Stored data entries:
------------------------------------

/-- GUSSET_ACK_TIMER: 2 µs after a frame a plain acknowledgement goes out where nothing else did. -/
def execGussetAckTimer (s : State) : Outcome :=
  match s.gus.ackAt with
  | none => .next s
  | some t =>
    let s := s.at t
    let s := { s with gus := { s.gus with ackAt := none } }
    .next (if s.gus.link then s.putGusset 0 0xFF (.linkAck 0) false else s)

/-- GUSSET_RETRANSMIT_TIMER: 20 µs after the oldest unacknowledged frame was sent; after 8 tries the link retrains. -/
def execGussetRetransmitTimer (s : State) : Outcome :=
  match s.gus.unacked with
  | [] => .next s
  | g :: _ =>
    if !s.gus.link then .next s
    else
      let s := s.at (g.sentAt + usec 20)
      .next (if 8 ≤ g.tries then s.gusRetrain else s.resendFrom g.seq)

/-! ### The mirror at the standby (R222–R224) -/

/-- The controller holds a copy of the bed, whole or being made. -/
def Bed.stands_by (x : Bed) : Bool := !x.owned && (x.joined || x.standby.joining)

def State.modCopy (s : State) (b : Nat) (f : StandbyCopy → StandbyCopy) : State :=
  s.modBed b (fun x => { x with standby := f x.standby })

/-- Runs `f` on a bed this controller stands by for. -/
def State.onStandby (s : State) (b : Nat) (f : State → Bed → State) : State :=
  match s.bed? b with
  | some x => if x.stands_by then f s x else s
  | none => s

/-- RECORD_MIRROR: the dirty bit is set before anything is acknowledged (R92). -/
def execRecordMirror (id : Nat) (head : MirrorHead) (bytes : Bytes) (s : State) : Outcome :=
  .next (s.onStandby head.bed (fun s x =>
    let s := s.setDirty head.bed (x.bandOf head.member head.start) true
    s.modCopy head.bed (fun c => { c with mirrored := c.mirrored ++ [⟨id, head, bytes, false, false⟩] })))

/-- The owner writes a metadata page: the copy it holds is no newer than this one's, so the page is changed no longer. -/
def Bed.announced (x : Bed) (h : MirrorHead) : Bed :=
  if h.kind = 5 then { x with pinned := x.pinned.filter (fun p => 262144 + p ≠ h.start) }
  else if h.kind = 6 then { x with mapDirty := x.mapDirty.filter (fun p => 262144 * (1 + x.eIdx) + Config.mapPage p.1 p.2 ≠ h.start) }
  else if h.kind = 7 then { x with tblDirty := x.tblDirty.filter (fun p => 2048 + p ≠ h.start) }
  else x

/-- WRITE_NOTICE. -/
def execWriteNotice (head : MirrorHead) (s : State) : Outcome :=
  .next (s.onStandby head.bed (fun s _ =>
    (s.modBed head.bed (fun x => x.announced head)).modCopy head.bed (fun c => { c with mirrored := c.mirrored ++ [⟨0, head, [], false, false⟩] })))

/-- WINDOW_MIRROR: the bytes of a window of the owner's. -/
def execWindowMirror (b index offset key : Nat) (bytes : Bytes) (s : State) : Outcome :=
  .next (s.onStandby b (fun s _ => s.modCopy b (fun c =>
    let w := c.windows.getD index { key := key, assoc := 0, sizeMib := 0, revoking := false, drainAt := none, accepted := [], mem := .empty }
    { c with windows := c.windows.put index { w with key := key, mem := w.mem.writeN offset bytes } })))

/-- TRANSPORT_NOTICE. -/
def execTransportNotice (b : Nat) (n : Notice) (s : State) : Outcome :=
  .next (s.onStandby b (fun s _ => s.modCopy b (fun c => { c with notices := c.notices ++ [n] })))

/-- A mirrored write is held until it is reported complete and, for a record, folded. -/
def keepMirrored (l : List Mirrored) : List Mirrored := l.filter (fun m => !(m.done && (m.folded || m.bytes.isEmpty)))

/-- Folds a mirrored record under the owner's fold number. A Band whose accumulators this controller does not hold takes the
digest only, and waits for them (R223). -/
def Bed.shadowFold (x : Bed) (m : Mirrored) (no : Nat) : Bed :=
  let k := x.bandOf m.head.member m.head.start
  let y := x.band k
  if no ≤ y.lastFold then x
  else if y.acc.isNone && 2 ≤ y.st then
    x.setBand k { y with lastFold := no, reloadPending := true
                         digCount := (y.digCount + 1) % 2 ^ 32, digSum := (y.digSum + crc32c m.bytes) % 2 ^ 32 }
  else x.foldInto m.head.member m.head.start m.bytes no

/-- FOLD_NOTICE. -/
def execFoldNotice (b id fold : Nat) (s : State) : Outcome :=
  .next (s.onStandby b (fun s x =>
    match x.standby.mirrored.find? (fun m => m.id = id && !m.folded && id ≠ 0) with
    | none => s.modBed b (fun x => { x with fold := max x.fold fold })
    | some m =>
      let x := { x.shadowFold m fold with fold := max x.fold fold }
      let l := keepMirrored (x.standby.mirrored.map (fun q => if q.id = id then { q with folded := true } else q))
      s.setBed b { x with standby := { x.standby with mirrored := l } }))

/-! ### The copy tick (R226–R229) -/

/-- Bands folded into during the tick. -/
def digestBands (l : List DeltaEntry) : List Nat :=
  (l.filterMap (fun e => match e with | .digest k _ _ _ => some k | _ => none)).eraseDups

def notDigest : DeltaEntry → Bool
  | .digest _ _ _ _ => false
  | _ => true

/-- The delta of a bed as sent: its sections in ascending order, one digest per Band at the fold number of the tick's end,
the counters, the fill set and the append offsets (R223, R226, R227). -/
def State.deltaOf (s : State) (b : Nat) (x : Bed) : List DeltaEntry :=
  let l := s.gus.delta.getD b []
  if l.isEmpty then []
  else
    let digs := (digestBands l).map (fun k => DeltaEntry.digest k (x.band k).digCount (x.band k).digSum x.fold)
    let more := digs ++ [.counters s.cmd.arrival x.serial x.fold,
      .fillSet (maskOf x.fill) ((List.range x.n).map (fun m => match x.members.get? m with | some y => y.append | none => 0))]
    sortBy (fun p q => decide (DeltaEntry.section p ≤ DeltaEntry.section q)) (l.filter notDigest ++ more)

/-- Length of a copy tick in ns (R244). -/
def State.tickNs (s : State) : Nat := usec (clamp 250 4000 (s.fld F.GUS_CFG_TICK_US))

/-- TICK_END: a delta for every copied bed, the tick state in MRAM, the next tick. -/
def execTickEnd (s : State) : Outcome :=
  match s.gus.tickEndAt with
  | none => .next s
  | some t =>
    if s.shelf.st ≠ .awake then .next { s with gus := { s.gus with tickEndAt := none } }
    else
      let s := s.at t
      let bs := s.owned.filter (fun b => s.copied b)
      let waits := s.owned.any (fun b => s.ticked b)
      let s := bs.foldl State.qpChanges s
      let s := bs.foldl (fun s b =>
        match s.bed? b with
        | some x =>
          if s.coreStop then { s with gus := { s.gus with late := s.gus.late ++ [(b, s.gus.tick, s.deltaOf b x)] } }
          else s.gusSend b (.tickDelta b s.gus.tick (s.deltaOf b x)) .nothing
        | none => s) s
      let s := if bs.isEmpty || s.coreStop then s else s.setFld F.GUS_TICK_LO_SENT (s.gus.tick % 2 ^ 32)
      let s := s.putTickStates
      let s := s.applyRwls [F.GUS_CFG_TICK_US.addr, F.OBJ_CFG_IDX_CACHE.addr]
      let s := s.trimCache 0
      .next { s with gus := { s.gus with
        delta := .empty, tick := s.gus.tick + 1, tickEndAt := some (s.now + s.tickNs)
        ends := if waits then s.gus.ends ++ [(s.gus.tick, s.now)] else s.gus.ends } }
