-- ==== Sys2Proof/Machine/PeerCmds.lean ====
section
/-! DEFINITION. Heartbeats, fencing, takeover, reclaim and planned hand-over (R230–R241, R243, R390). -/

namespace Sys2Proof.Machine

/-! ### Heartbeats (R230–R232) -/

/-- HEARTBEAT_SEND: one word on both paths every millisecond, while the heartbeat pair runs. -/
def execHeartbeatSend (s : State) : Outcome :=
  let s := s.at s.gus.hbAt
  let s := { s with gus := { s.gus with hbAt := s.now + msec 1 } }
  .next (if s.hbOn then s.sendWord else s)

/-- The conditions of R232 under which the peer is declared failed; 0 where none holds, else the cause of GUS_TKOVR. -/
def State.declareCause (s : State) : Nat :=
  let near := fun (t : Option Nat) => match t with | some u => decide (s.now ≤ u + msec 3) | none => false
  if s.gus.declared then 0
  else if 10 ≤ s.gus.miss1 && 10 ≤ s.gus.miss2 then 1
  else if (3 ≤ s.gus.miss1 && near s.gus.fault2At) || (3 ≤ s.gus.miss2 && near s.gus.fault1At) then 2
  else 0

/-- Beds of the peer that this controller holds a copy of, or has detached (R241); none while the key check values are known to
differ (R153). -/
def State.takeable (s : State) : List Nat :=
  if s.gus.peerKcv.isSome && !s.cph.peerMatch then [] else
  (s.beds.entries.filter (fun e => !e.2.owned && !e.2.left && (e.2.joined || e.2.detached))).map (·.1)

/-- Declares the peer failed where R232 says so. Its own beds have no standby from then on; in Awake a takeover starts. -/
def State.declare (s : State) : State :=
  let c := s.declareCause
  if c = 0 then s
  else
    let s := s.setFld F.GUS_TKOVR_CAUSE c
    let take := s.shelf.st = .awake && !s.takeable.isEmpty
    let s := { s with gus := { s.gus with
      declared := true, declaredAt := s.now, announced := 0
      takeT0 := if take then some (s.gus.lastValid.getD s.now) else none } }
    let s := s.raise 0xC03 3 (0x22000000 + c) ([BitVec.ofNat 8 s.shelf.st.code, BitVec.ofNat 8 s.shelf.st.code, 0, 0] ++ le 4 (maskOf s.takeable))
    s.proxyLost.unmirror s.owned

/-- A word that passes the checks of R232. -/
def State.wordValid (s : State) (path : Nat) (w : HbWord) : Bool :=
  w.crcOk && w.magicOk && w.position ≠ b2n s.posB && !w.fault && w.peerMiss < 4
    && (if path = 1 then s.gus.seq1 else s.gus.seq2) ≠ some w.seq

/-- The peer's position in its word is this controller's own: at the first such word an event is written (R16). -/
def State.noteConflict (s : State) (w : HbWord) : State :=
  if !w.magicOk || s.shelf.stopped then s
  else if w.position ≠ b2n s.posB then { s with shelf := { s.shelf with conflict := false } }
  else if s.shelf.conflict then s
  else State.bootEvent { s with shelf := { s.shelf with conflict := true } } 8

/-- A valid word: its miss count, L, what it says of detaching and of the standby's units (R229, R232, R243). -/
def State.takeWord (s : State) (path : Nat) (w : HbWord) : State :=
  let old := match s.gus.lastGood with | some g => g.units | none => 0
  let g := s.gus
  let s := { s with gus := { g with
    lastValid := some s.now, lastGood := some w
    got1 := g.got1 || decide (path = 1), got2 := g.got2 || decide (path = 2)
    miss1 := if path = 1 then 0 else g.miss1, miss2 := if path = 2 then 0 else g.miss2
    seq1 := if path = 1 then some w.seq else g.seq1, seq2 := if path = 2 then some w.seq else g.seq2 } }
  let s := if w.tested && w.units ≠ 0 && w.units ≠ old then s.raise 0xC04 2 0x06000000 [] else s
  if !w.detached then s
  else if s.gus.detachAsked ≠ 0 then
    let s := s.detachDone s.gus.detachAsked
    -- without the link both controllers detach, and the bit says both (R229)
    if s.gus.link then s else s.detachStandby w.owned
  else if s.beds.vals.any (fun x => x.owned && x.detached) then s
  else s.detachStandby w.owned

/-- Asks again for the joins that have begun and not ended, once the owner is Awake (R242). -/
def State.askJoins (s : State) : State :=
  if !s.mayJoin then s
  else (s.beds.entries.filter (fun e => !e.2.owned && e.2.standby.joining)).foldl (fun s e =>
    (s.modCopy e.1 (fun c => { c with requested := false })).joinAsk e.1) s

/-- HEARTBEAT_WORD: a word arrives on path 1 or 2. -/
def execHeartbeatWord (path : Nat) (w : HbWord) (s : State) : Outcome :=
  if !s.hbOn || !w.crcOk || (path = 1 && !s.gus.link) || (path ≠ 1 && path ≠ 2) then .next s
  else
    let up := s.shelf.peerState ≠ 0 && w.state = 0
    let s := { s with
      gus := { s.gus with
        lastWord := some w
        fault1At := if w.fault && path = 1 then some s.now else s.gus.fault1At
        fault2At := if w.fault && path = 2 then some s.now else s.gus.fault2At }
      shelf := { s.shelf with peerState := w.state } }
    let s := s.noteConflict w
    let s := if up then s.askJoins else s
    let s := if s.wordValid path w then s.takeWord path w else s
    .next s.declare

/-- HEARTBEAT_MISS_TICK: the end of a millisecond (R232). -/
def execHeartbeatMissTick (s : State) : Outcome :=
  let s := s.at s.gus.missAt
  let s := { s with gus := { s.gus with missAt := s.now + msec 1 } }
  if !s.hbOn then .next s
  else
    let g := s.gus
    let s := if g.got1 then s else s.bump (F.GUS_CNT_COUNT 3) 1
    let s := if g.got2 then s else s.bump (F.GUS_CNT_COUNT 4) 1
    let s := { s with gus := { s.gus with
      got1 := false, got2 := false
      miss1 := if g.got1 then g.miss1 else min 255 (g.miss1 + 1), miss2 := if g.got2 then g.miss2 else min 255 (g.miss2 + 1) } }
    .next s.declare

/-! ### Fencing (R233) -/

/-- The peer could take the bed over: its last valid word showed it as a joined standby, or the bed runs detached. -/
def State.atRisk (s : State) (b : Nat) (x : Bed) : Bool :=
  x.owned && !x.fenced && ((match s.gus.lastGood with | some w => bit w.joined b | none => false) || x.detached)

/-- SELF_FENCE: 8 ms after the last valid word. -/
def execSelfFence (s : State) : Outcome :=
  match s.gus.lastValid with
  | none => .next s
  | some l =>
    if s.gus.declared then .next s
    else
      let s := s.at (l + msec 8)
      let hit := (s.beds.entries.filter (fun e => s.atRisk e.1 e.2)).map (·.1)
      .next (hit.foldl (fun s b => (s.selfFenceBed b).modBed b (fun x => { x with reclaimAt := some (l + msec 30) })) s)

/-! ### Takeover (R234–R241) -/

/-- Numbers the peer's associations take here: their own, or 32,768 more where this controller uses it already. -/
def State.assocHere (s : State) (n : Nat) : Nat := if (s.assoc? n).isSome then n + 32768 else n

def mapped (m : List (Nat × Nat)) (n : Nat) : Nat := match m.find? (fun e => e.1 = n) with | some e => e.2 | none => n

/-- The peer's associations of the bed. -/
def State.takeAssocs (s : State) (b : Nat) (l : List AssocCopy) (m : List (Nat × Nat)) (c : StandbyCopy) : State :=
  (l.filter (fun a => a.bed = b)).foldl (fun s a =>
    let n := mapped m a.number
    let win := c.windows.find (fun _ w => w.assoc = a.number)
    let x : Assoc := { newAssoc (some b) a.hostNqn a.tenant a.kato s.now with
      cc := 1, ready := true, window := win.map (fun e => 1024 + e.1), winSize := match win with | some e => e.2.sizeMib | none => 0 }
    let s := { s with cmd := { s.cmd with assocs := s.cmd.assocs.put n x } }
    a.queues.foldl (fun s q => s.addQueue n q.1 q.2.1) s) s

/-- The peer's namespaces of the bed join the namespace table. -/
def State.takeSpaces (s : State) (b : Nat) (l : List NsCopy) (m : List (Nat × Nat)) : State :=
  let ns := (l.filter (fun n => n.bed = b)).foldl (fun t n =>
    t.put n.nsid ({ kv := n.kv, bed := b, tenant := n.tenant, chunk := n.chunk, modeD := n.modeD, lbas := n.lbas, epoch := n.epoch,
                    attached := n.attached.map (mapped m) } : Namespace)) s.cfg.data.ns
  s.commitOr { s.cfg.data with ns := ns }

/-- Commands whose commit, delete or hold record, or last map record, was mirrored (R240). -/
def standingCaps (c : StandbyCopy) (m : List (Nat × Nat)) : List Cap :=
  ((c.mirrored.filter (fun r => r.head.kind = 2 || (r.head.kind = 3 && r.head.lastMap))).map
    (fun r => (⟨mapped m r.head.assoc, r.head.qid, r.head.cid⟩ : Cap))).eraseDups

/-- A copied command that was finished and had changed the bed: its effect is in the copy. -/
def finishedCaps (c : StandbyCopy) (m : List (Nat × Nat)) : List Cap :=
  (c.cmds.vals.filter (fun r => r.phase = .done && (match r.cmd with | some d => NvmeCmd.modifies d | none => false))).map
    (fun r => { r.cap with assoc := mapped m r.cap.assoc })

/-- The copied commands: each waits to run again (R240). They keep their arrival numbers, and the counter goes on above the
highest (R40). Where one of the numbers is that of a command of this controller's own, all of them take keys above both
counters, in the same order (assumption 62). Answers the keys by the former owner's slots. -/
def State.takeCmds (s : State) (c : StandbyCopy) (m : List (Nat × Nat)) : State × List (Nat × Nat) :=
  let top := c.cmds.keys.foldl max (max s.cmd.arrival c.arrival)
  let clash := c.cmds.keys.any s.cmd.cmds.has
  c.cmds.entries.foldl (fun (acc : State × List (Nat × Nat)) e =>
    let s := acc.1
    let arr := if clash then top + e.1 else e.1
    let r := e.2
    let r : CmdRec := { r with
      number := e.1, cap := { r.cap with assoc := mapped m r.cap.assoc }, slot := some s.freeSlot, tick := s.gus.tick, phase := .held
      epoch := (s.cfg.data.ns.get? r.nsid).map (·.epoch), since := s.now
      times := addAt [] 7 (s.now - r.time), work := { r.work with resumed := true } }
    let s := s.samplePick arr r
    ({ s with cmd := { s.cmd with arrival := max s.cmd.arrival arr, cmds := s.cmd.cmds.put arr r } },
     match e.2.slot with | some k => acc.2 ++ [(k, arr)] | none => acc.2)) ({ s with cmd := { s.cmd with arrival := top } }, [])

------------------------------------

> WHAT THE EXERCISE ASKS
Above are some lines. Repeat exactly, and only, those from the line that has "a.queues.foldl (fun s" through the line that has "s.cfg.data with ns".

> RESPONSE TO THIS EXERCISE
    a.queues.foldl (fun s q => s.addQueue n q.1 q.2.1) s) s

/-- The peer's namespaces of the bed join the namespace table. -/
def State.takeSpaces (s : State) (b : Nat) (l : List NsCopy) (m : List (Nat × Nat)) : State :=
  let ns := (l.filter (fun n => n.bed = b)).foldl (fun t n =>
    t.put n.nsid ({ kv := n.kv, bed := b, tenant := n.tenant, chunk := n.chunk, modeD := n.modeD, lbas := n.lbas, epoch := n.epoch,
                    attached := n.attached.map (mapped m) } : Namespace)) s.cfg.data.ns
  s.commitOr { s.cfg.data with ns := ns }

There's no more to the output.